LHCb connecte ses tubes

La première section en béryllium du tube à vide de l'expérience LHCb a été installée voici deux semaines. Cette opération de trois jours a demandé une longue préparation. Patience et précision étaient de mise car la première des quatre sections du tube à vide était reliée à l'enceinte du localisateur de vertex (VeLo).


Le groupe AT-VAC en collaboration avec PH/LBD. Gloria Corti, Tatsuya Nakada, Patrice Mermet, Delios Ramos, Frans Mul, Bruno Versollato, Bernard Corajod, et Raymond Veness. (Absents de la photo: Adriana Rossi et Laurent Bouvet)

La première section qui a été installée se compose d'un tube conique de près de deux mètres de long en béryllium d'un millimètre d'épaisseur ainsi que d'une fenêtre sphérique de 800 millimètres de diamètre, en alliage d'aluminium, ce qui lui donne la forme d'un champignon couché.

Le béryllium a été choisi comme matériau pour fabriquer 12 des 19 m du tube à vide de LHCb afin de minimiser le bruit de fond dans l'expérience, du fait de sa relative transparence aux particules produites dans les collisions (voir Bulletin nº 5/2005). Bien que ce soit le matériau le plus adapté pour cela, le béryllium est très fragile mais également toxique par inhalation ou ingestion; c'est pourquoi il faut éviter tout accident qui pourrait produire de la poussière comme des rayures de surface ou un bris du tube.

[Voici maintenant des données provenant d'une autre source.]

-- ==== Sys2Proof/Machine/Control.lean ====
section
/-! DEFINITION. RESET and the reserved opcodes (44_control.md R202 to R207). -/

namespace Sys2Proof.Machine

open Sys2Proof

/-- The configuration check of RESET: the mode before the address (R203, R204, R205). -/
def configError (own : Byte) (mode : Mode) (role : Role) : Option Status :=
  if mode = .rtu then some .unsupportedMode
  else if role = .slave ∧ stationLegal own = false then some .invalidAddress
  else none

/-- The fields RESET writes (R39, R202): all but the two streams. -/
def Block.configure (b : Block) (own : Byte) (gap : Nat) (mode : Mode) (role : Role) (next : Run) : Block :=
  { b with
    run := next, own := own, gap := gap, mode := mode, role := role,
    fsm := .idle, rdyCause := .none, buf := [], tLast := 0, text := [] }

/-- RESET (R202): accepted in every state (R208). -/
def execReset (own : Byte) (gap : Nat) (mode : Mode) (role : Role) (s : State) : Result :=
  match configError own mode role with
  | some k => .next ((s.withBlk (s.blk.configure own gap mode role (.halted k))).respond (.err k))
  | none => .next ((s.withBlk (s.blk.configure own gap mode role .run)).respond .ok)

/-- RESERVED_CMD_7 (R207). -/
def execReservedCmd7 (s : State) : Result := acceptReserved .reservedCmd7 s

/-- RESERVED_CMD_8_F (R207). -/
def execReservedCmd8F (low : BitVec 3) (s : State) : Result := acceptReserved (.reservedCmd8F low) s

end Sys2Proof.Machine
end

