/-! ### From the fields to the wire and back -/

/-- The wire frame of any fields parses to them, whatever the address and LOWER_HEX (R122). -/
theorem parse_wireBytes (lower : Bool) (a f : Byte) (d : Bytes) : parse lower (wireBytes a f d) = .ok ⟨a, f, d⟩ :=
  (parse_ok_iff lower _ a f d).2
    ⟨_, lrc ([a, f] ++ d), wireBytes_eq_cons a f d, hexDecode_hexU lower _,
      (lrcVerificationLaw.1 ([a, f] ++ d)).1⟩

/-- Settles O7: a legal address makes `build` answer the wire frame, and every wire frame parses to its fields. -/
theorem parseOfBuildRoundTrip : Obligations.ParseOfBuildRoundTrip := by
  intro lower a f d hlegal
  exact ⟨_, build_ok hlegal f d, parse_wireBytes lower a f d⟩

/-! ### From the wire to the fields and back -/

/-- Without lower-case digits a nibble has one character (R73, R74). -/
theorem digitU_of_nib {c : Byte} {n : Nat} (h : nib false c = some n) : digitU (BitVec.ofNat 4 n) = c := by
  obtain hupper | ⟨hlower, -⟩ := (nib_eq_some_iff false c n).1 h
  · have hn : (BitVec.ofNat 4 n).toNat = n := Nat.mod_eq_of_lt (nib_lt h)
    rw [← hn, upperDigits_getElem?, Option.some.injEq] at hupper
    exact hupper
  · cases hlower

/-- Two nibbles are the halves of the byte they make. -/
theorem nibbles_ofNat {y : Nat} (hy : y < 16) (x : Nat) :
    (BitVec.ofNat 8 (x * 16 + y)).extractLsb' 4 4 = BitVec.ofNat 4 x ∧
      (BitVec.ofNat 8 (x * 16 + y)).extractLsb' 0 4 = BitVec.ofNat 4 y := by
  constructor
  · apply BitVec.eq_of_toNat_eq
    rw [highNibble_toNat, BitVec.toNat_ofNat, BitVec.toNat_ofNat]
    omega
  · apply BitVec.eq_of_toNat_eq
    rw [lowNibble_toNat, BitVec.toNat_ofNat, BitVec.toNat_ofNat]
    omega

/-- Without lower-case digits decoded bytes have one spelling, the encoder's (R73, R74). -/
theorem hexU_of_hexDecode : ∀ {s b : Bytes}, hexDecode false s = some b → hexU b = s
  | [], _, h => by cases h; rfl
  | [_], _, h => by cases h
  | h :: l :: s, b, hdec => by
    simp only [hexDecode] at hdec
    split at hdec
    · rename_i x y b' hx hy hb
      cases hdec
      obtain ⟨hhigh, hlow⟩ := nibbles_ofNat (nib_lt hy) x
      rw [hexU_cons, hhigh, hlow, digitU_of_nib hx, digitU_of_nib hy, hexU_of_hexDecode hb]
    · cases hdec

/-- Settles O8: the body is the upper-case spelling of what it decodes to, and its last byte is the checksum. -/
theorem upperCaseFrameIsCanonical : Obligations.UpperCaseFrameIsCanonical := by
  intro w ⟨a, f, d⟩ hparse hlegal
  obtain ⟨body, c, rfl, hdec, hsum⟩ := (parse_ok_iff false w a f d).1 hparse
  have hc : lrc ([a, f] ++ d) = c := (lrcVerificationLaw.2 ([a, f] ++ d) c).2 hsum
  rw [build_ok hlegal, wireBytes_eq_cons, hc, ← hexU_of_hexDecode hdec]
  rfl

/-! ### LOWER_HEX -/

/-- LOWER_HEX only adds digits: what decodes without them is the encoder's spelling, read back with either (R74). -/
theorem hexDecode_true_of_hexDecode_false {s b : Bytes} (h : hexDecode false s = some b) : hexDecode true s = some b := by
  rw [← hexU_of_hexDecode h]
  exact hexDecode_hexU true b

/-- Settles O9: the same body decodes to the same bytes, and nothing else in `parse` reads LOWER_HEX. -/
theorem lowerHexOnlyAddsFrames : Obligations.LowerHexOnlyAddsFrames := by
  intro w ⟨a, f, d⟩ hparse
  obtain ⟨body, c, hw, hdec, hsum⟩ := (parse_ok_iff false w a f d).1 hparse
  exact (parse_ok_iff true w a f d).2 ⟨body, c, hw, hexDecode_true_of_hexDecode_false hdec, hsum⟩

end Sys2Proof.Machine
end

section
/-! PROOFS. The decoder against the encoder and against the bounds (30_encoding.md R78, R79, R82 to R84, 00_scope.md R8):
the round trip of every row, well-formedness of what is decoded, and the refusal of what does not exist. -/

namespace Sys2Proof.Machine

open Sys2Proof Sys2Proof.Spec

/-! ### The command port -/

theorem decode_command_of_wf {p : Params} {c : RawCommand} {i : Instr} (hread : readCommand c = some i)
    (hwf : i.wf p = true) : decode p (.command c) = .ok i := by
  simp only [decode, decodeCommand, hread, hwf, if_true]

C'est par conséquent avec d'infinies précautions que le tube a été transporté dans une boîte solide bien rembourrée et manipulé avec des outillages spéciaux afin d'assurer un transport sans encombre au Point 8 ainsi que sa connexion à l'enceinte du VeLo.

Le cône de béryllium a été fabriqué dans une compagnie spécialisée alors que la fenêtre du VeLo et l'assemblage final ont été effectués dans l'atelier principal du CERN, utilisant des machines de haute précision et une soudure par faisceau d'électrons.

Après que le tube a été retiré de son support de transport, il a été placé sur un cadre glissant sur des rails afin de s'insérer doucement à l'intérieur du détecteur RICH1 et d'éviter tout risque de dommage pendant l'installation. Un suppresseur de champ de fuite a ensuite été inséré. Enfin, la fenêtre sphérique a été connectée à l'enceinte du VeLo à l'aide d'un sceau métallique.

Une fois l'opération terminée, le vide a été fait dans le système afin de vérifier son étanchéité.

Après l'installation des quatre sections de tube, la phase de réception va inclure un cycle de cuisson qui consiste à chauffer le tube pendant 24 heures à une température qui peut atteindre 250°C, afin d'activer le revêtement de surface absorbant non-évaporable (NEG) qui agira comme une pompe à vide interne pendant le fonctionnement de la machine. Une fois activé, ce revêtement situé sur la surface interne du tube permettra, avec l'aide de pompes ioniques, de fournir l'ultravide nécessaire. «Nous espérons atteindre une pression dynamique moyenne de 10-9 millibars», explique Delio Ramos, ingénieur du groupe AT-VAC en charge du tube à vide de LHCb. «Dynamique, car cela correspond à la pression interne quand du faisceau circule à l'intérieur du tube.»

Pendant les prochains mois, LHCb va installer une autre section de tube à vide en béryllium qui va être insérée dans la gaine centrale du détecteur RICH2. Le plus grand soin devra être apporté et les manipulations à effectuer seront très complexes car cette partie mesure 6 mètres de long. La section de tube à vide en acier inoxydable sera finalement mise en place avant d'installer la dernière section en béryllium à l'intérieur de l'aimant.

LHCb est une expérience asymétrique qui mesure seulement les particules produites «vers l'avant», d'un seul côté de la zone de collisions. Le but principal de l'expérience est l'étude de la violation de CP avec une très grande précision ainsi que les désintégrations rares des quarks b.